Dataset

class clearml.Dataset
add_files(path, wildcard=None, local_base_folder=None, dataset_path=None, recursive=True, verbose=False)

Add a folder into the current dataset. calculate file hash, and compare against parent, mark files to be uploaded

Parameters
  • path – Add a folder/file to the dataset

  • wildcard – add only specific set of files. Wildcard matching, can be a single string or a list of wildcards)

  • local_base_folder – files will be located based on their relative path from local_base_folder

  • dataset_path – where in the dataset the folder/files should be located

  • recursive – If True match all wildcard files recursively

  • verbose – If True print to console files added/modified

Returns

number of files added

classmethod create(dataset_name, dataset_project=None, parent_datasets=None)

Create a new dataset. Multiple dataset parents are supported. Merging of parent datasets is done based on the order, where each one can override overlapping files in the previous parent

Parameters
  • dataset_name – Naming the new dataset

  • dataset_project – Project containing the dataset.

If not specified, infer project name form parent datasets :param parent_datasets: Expand a parent dataset by adding/removing files :return: Newly created Dataset object

classmethod delete(dataset_id=None, dataset_project=None, dataset_name=None, force=False)

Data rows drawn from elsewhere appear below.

-- ==== Sys2Proof/Machine/Panel.lean ====
section
/-!
DEFINITION. The Panel Port (spec 10): the processing of each message at the head of the in FIFO, the reports, and the
transfers.
-/

namespace Sys2Proof.Machine

/-- A REFUSED record (R186). -/
def refuseMessage (code : RefusalCode) (kind : Byte) (s : State) : State := place (.refused code kind) s

/-- PROGRAM n as it is taken (R69, R186): refused when n is not below the program count. -/
def takeProgram (n : Nat) (s : State) : State :=
  if s.programCount ≤ n then refuseMessage .badProgram 1 s else requestProgram n s

/-- TRANSPOSE fixes the value to be taken, clamped; it replaces one that waits (R185; DEDUCED, assumption 24). A value fixed now
has met no boundary yet. None that has is lost to it: every message that could be processed is processed before a boundary, and a
later one can be only after a transfer, which completes the takings of the boundary first. -/
def fixTranspose (v : Int) (s : State) : State :=
  { s with panel := { s.panel with waitTranspose := some (clampInt (-12) 12 v), transposeDue := false } }

/-- TUNING fixes the value to be taken, clamped (R185). -/
def fixTuning (v : Int) (s : State) : State :=
  { s with panel := { s.panel with waitTuning := some (clampInt (-500) 500 v), tuningDue := false } }

/-- KEY fixes key mod 12 and the scale set, or is refused when the set is empty (R185). -/
def fixKey (k : Nat) (scale : BitVec 12) (s : State) : State :=
  if scale = 0 then refuseMessage .badValue 4 s
  else { s with panel := { s.panel with waitKey := some (k % 12, scale), keyDue := false } }

/-- RANKS fixes the set (R185). -/
def fixRanks (set : BitVec 3) (s : State) : State :=
  { s with panel := { s.panel with waitRanks := some set, ranksDue := false } }

/-- The lead note a STATUS carries: present while LOADED (R187). -/
def State.reportedLead (s : State) : Option Nat :=
  match s.image? with
  | some _ => some s.resolver.leadNote
  | none => none

/-- STATUS_STATE as the part stands (R187, spec 11.4). -/
def State.statusState (s : State) : PanelRecord :=
  .statusState
    (BitVec.ofNat 8 (s.power.station.val + 8 * s.loader.image.code + 32 * s.line.state.code))
    (BitVec.ofNat 8 (s.banks.a.byte + match s.banks.selector with | .bankA => 0 | .bankB => 128))
    (BitVec.ofNat 8 s.banks.b.byte)
    (optionalNote s.reportedLead)
    (optionalNote s.pitch.root)

/-- The four records of a STATUS_REPORT (R187). -/
def State.statusReport (s : State) : List PanelRecord :=
  [s.statusState, .statusEvents s.panel.events.bits s.panel.gestureSet,
    .statusCountA s.sensor.missedFrames s.resolver.unresolvedFrames s.line.badFrames,
    .statusCountB s.line.recordsDropped s.line.heldDropped s.audio.clipCount]

/-- STATUS: the four records are placed together and every standing event is marked reported (R187). -/
def takeStatus (s : State) : State :=
  { s with panel := { s.panel with outFifo := s.panel.outFifo ++ s.statusReport
                                   events := s.panel.events.reportAll } }

/-- SECTION: the report number advances and the report starts afresh (R188). -/
def startReport (s : State) : State :=
  { s with panel := { s.panel with reportNumber := s.panel.reportNumber + 1
                                   report := some { lastKey := none, count := 0 } } }

/-- ACK: each listed event that stands reported is removed; removing GESTURE_REPORT empties its detector set (R48,
R190). -/
def takeAck (listed : BitVec 13) (s : State) : State :=
  let events := s.panel.events.ack listed
  { s with panel := { s.panel with events := events
                                   gestureSet := if events.gestureReport = .absent then 0 else s.panel.gestureSet } }

/-- A command that processes the message at the head of the in FIFO (R183): `f` gives the effect of the message where it is
the one the command names and the out FIFO has room for it; the message is then removed. -/
def processHead (f : Message → Option (State → State)) (s : State) : State :=
  match s.headMessage with
  | some m =>
    match f m with
    | some g => g (dropHead s)
    | none => s
  | none => s

/-- PROGRAM. -/
def onProgram : Message → Option (State → State)
  | .program n => some (takeProgram n)
  | _ => none

/-- TRANSPOSE. -/
def onTranspose : Message → Option (State → State)
  | .transpose v => some (fixTranspose v)
  | _ => none

/-- TUNING. -/
def onTuning : Message → Option (State → State)
  | .tuning v => some (fixTuning v)
  | _ => none

/-- KEY. -/
def onKey : Message → Option (State → State)
  | .key k scale => some (fixKey k scale)
  | _ => none

/-- RANKS. -/
def onRanks : Message → Option (State → State)
  | .ranks set => some (fixRanks set)
  | _ => none

/-- ALL_OFF (R62, R117). -/
def onAllOff : Message → Option (State → State)
  | .allOff => some releaseAll
  | _ => none

/-- STATUS. -/
def onStatus : Message → Option (State → State)
  | .status => some takeStatus
  | _ => none

/-- SECTION. -/
def onSection : Message → Option (State → State)
  | .sectionReport => some startReport
  | _ => none

/-- ACK. -/
def onAck : Message → Option (State → State)
  | .ack listed => some (takeAck listed)
  | _ => none

/-- RELOAD. -/
def onReload : Message → Option (State → State)
  | .reload => some reloadPart
  | _ => none

/-- A message of unknown kind code: refused with BAD_MESSAGE (R186). -/
def onBad : Message → Option (State → State)
  | .unknown kind => some (refuseMessage .badMessage kind)
  | _ => none

/-- The effect of any message (R183): that of the command of its kind. An IDLE is never in the FIFO (R182). -/
def onMessage : Message → Option (State → State)
  | .idle => some id
  | .program n => onProgram (.program n)
  | .transpose v => onTranspose (.transpose v)
  | .tuning v => onTuning (.tuning v)
  | .key k scale => onKey (.key k scale)
  | .ranks set => onRanks (.ranks set)
  | .allOff => onAllOff .allOff
  | .status => onStatus .status
  | .sectionReport => onSection .sectionReport
  | .ack listed => onAck (.ack listed)
  | .reload => onReload .reload
  | .unknown kind => onBad (.unknown kind)

/-- The messages at the head of the in FIFO are processed one after the other, `fuel` of them at most, until one waits for
out FIFO space or none is left (R183). -/
def processMessages : Nat → State → State
  | 0, s => s
  | fuel + 1, s =>
    match s.headMessage with
    | some _ => processMessages fuel (processHead onMessage s)
    | none => s

/-- PROGRAM (R69, R70). -/
def execProgram (s : State) : Host.Outcome State Fault Refusal := unlessHeld s (processHead onProgram)

/-- TRANSPOSE (R185). -/
def execTranspose (s : State) : Host.Outcome State Fault Refusal := unlessHeld s (processHead onTranspose)

/-- TUNING (R185). -/
def execTuning (s : State) : Host.Outcome State Fault Refusal := unlessHeld s (processHead onTuning)

/-- KEY (R185). -/
def execKey (s : State) : Host.Outcome State Fault Refusal := unlessHeld s (processHead onKey)

/-- RANKS (R185). -/
def execRanks (s : State) : Host.Outcome State Fault Refusal := unlessHeld s (processHead onRanks)

/-- ALL_OFF (R62). -/
def execAllOff (s : State) : Host.Outcome State Fault Refusal := unlessHeld s (processHead onAllOff)

/-- STATUS (R187). -/
def execStatus (s : State) : Host.Outcome State Fault Refusal := unlessHeld s (processHead onStatus)

/-- SECTION (R188). -/
def execSectionRequest (s : State) : Host.Outcome State Fault Refusal := unlessHeld s (processHead onSection)

/-- ACK (R190). -/
def execAck (s : State) : Host.Outcome State Fault Refusal := unlessHeld s (processHead onAck)

/-- RELOAD (R181). -/
def execReload (s : State) : Host.Outcome State Fault Refusal := unlessHeld s (processHead onReload)

/-- BAD_MESSAGE (R186). -/
def execBadMessage (s : State) : Host.Outcome State Fault Refusal := unlessHeld s (processHead onBad)

/-! ### The section report -/

/-- The first entry after the last key placed (R188). -/
def State.nextReported (s : State) (last : Option Nat) : Option MapEntry :=
  match last with
  | none => s.map.entries.head?
  | some k => s.map.entries.find? fun e => decide (k < e.key)

/-- SECTION_ENTRY_PLACED: a running report places its next entry, or a SECTION_END with its count and stops, when the out
FIFO has a free place and no message waits at the head of the in FIFO for space (R184, R188). -/
def placeSection (s : State) : State :=
  match s.panel.report with
  | none => s
  | some rep =>
    if s.panel.outFifo.length < Config.fifoLimit ∧ s.headWaits = false then
      match s.nextReported rep.lastKey with
      | some e =>
        place (.sectionEntry s.panel.reportNumber e)
          { s with panel := { s.panel with report := some { lastKey := some e.key, count := rep.count + 1 } } }
      | none =>
        place (.sectionEnd s.panel.reportNumber rep.count) { s with panel := { s.panel with report := none } }
    else s

/-- SECTION_ENTRY_PLACED. -/
def execSectionEntryPlaced (s : State) : Host.Outcome State Fault Refusal := unlessHeld s placeSection

/-- The running report places records while it may, `fuel` of them at most (R184). -/
def placeSections : Nat → State → State
  | 0, s => s
  | fuel + 1, s => placeSections fuel (placeSection s)

/-! ### The transfer -/

/-- The message moved in is offered to the in FIFO, an IDLE is not; a full FIFO drops it with PANEL_OVERRUN (R182,
R183). -/
def offerMessage (m : Octets) (s : State) : State :=
  if readMessage m = .idle then s
  else if s.panel.inFifo.length < Config.fifoLimit then
    { s with panel := { s.panel with inFifo := s.panel.inFifo ++ [m] } }
  else raise .panelOverrun s

/-- The record the transfer moves out: the oldest, or IDLE, with the free space of the in FIFO and the more-records flag as
they stood (R182). -/
def State.outgoing (s : State) : Octets :=
  let free := Config.fifoLimit - s.panel.inFifo.length
  match s.panel.outFifo with
  | [] => idleRecord free
  | r :: rest => r.bytes free (!rest.isEmpty)

/-- A complete transfer of eight bytes each way (R182). -/
def transfer (m : Octets) (s : State) : State :=
  offerMessage m { s with panel := { s.panel with lastSent := some s.outgoing, outFifo := s.panel.outFifo.tail } }

/-- PANEL_TRANSFER_ABORTED: no message is taken and no record removed; it is sent again, whole, at the next transfer
(R182). -/
def execPanelTransferAborted (s : State) : Host.Outcome State Fault Refusal := unlessHeld s id

end Sys2Proof.Machine
end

Delete a dataset, raise exception if dataset is used by other dataset versions. Use force=True to forcefully delete the dataset

Parameters
  • dataset_id – Dataset id to delete

  • dataset_project – Project containing the dataset

  • dataset_name – Naming the new dataset

  • force – If True delete even if other datasets depend on the specified dataset version

property file_entries_dict

Notice this call returns an internal representation, do not modify! :return: dict with relative file path as key, and FileEntry as value

finalize(verbose=False, raise_on_error=True)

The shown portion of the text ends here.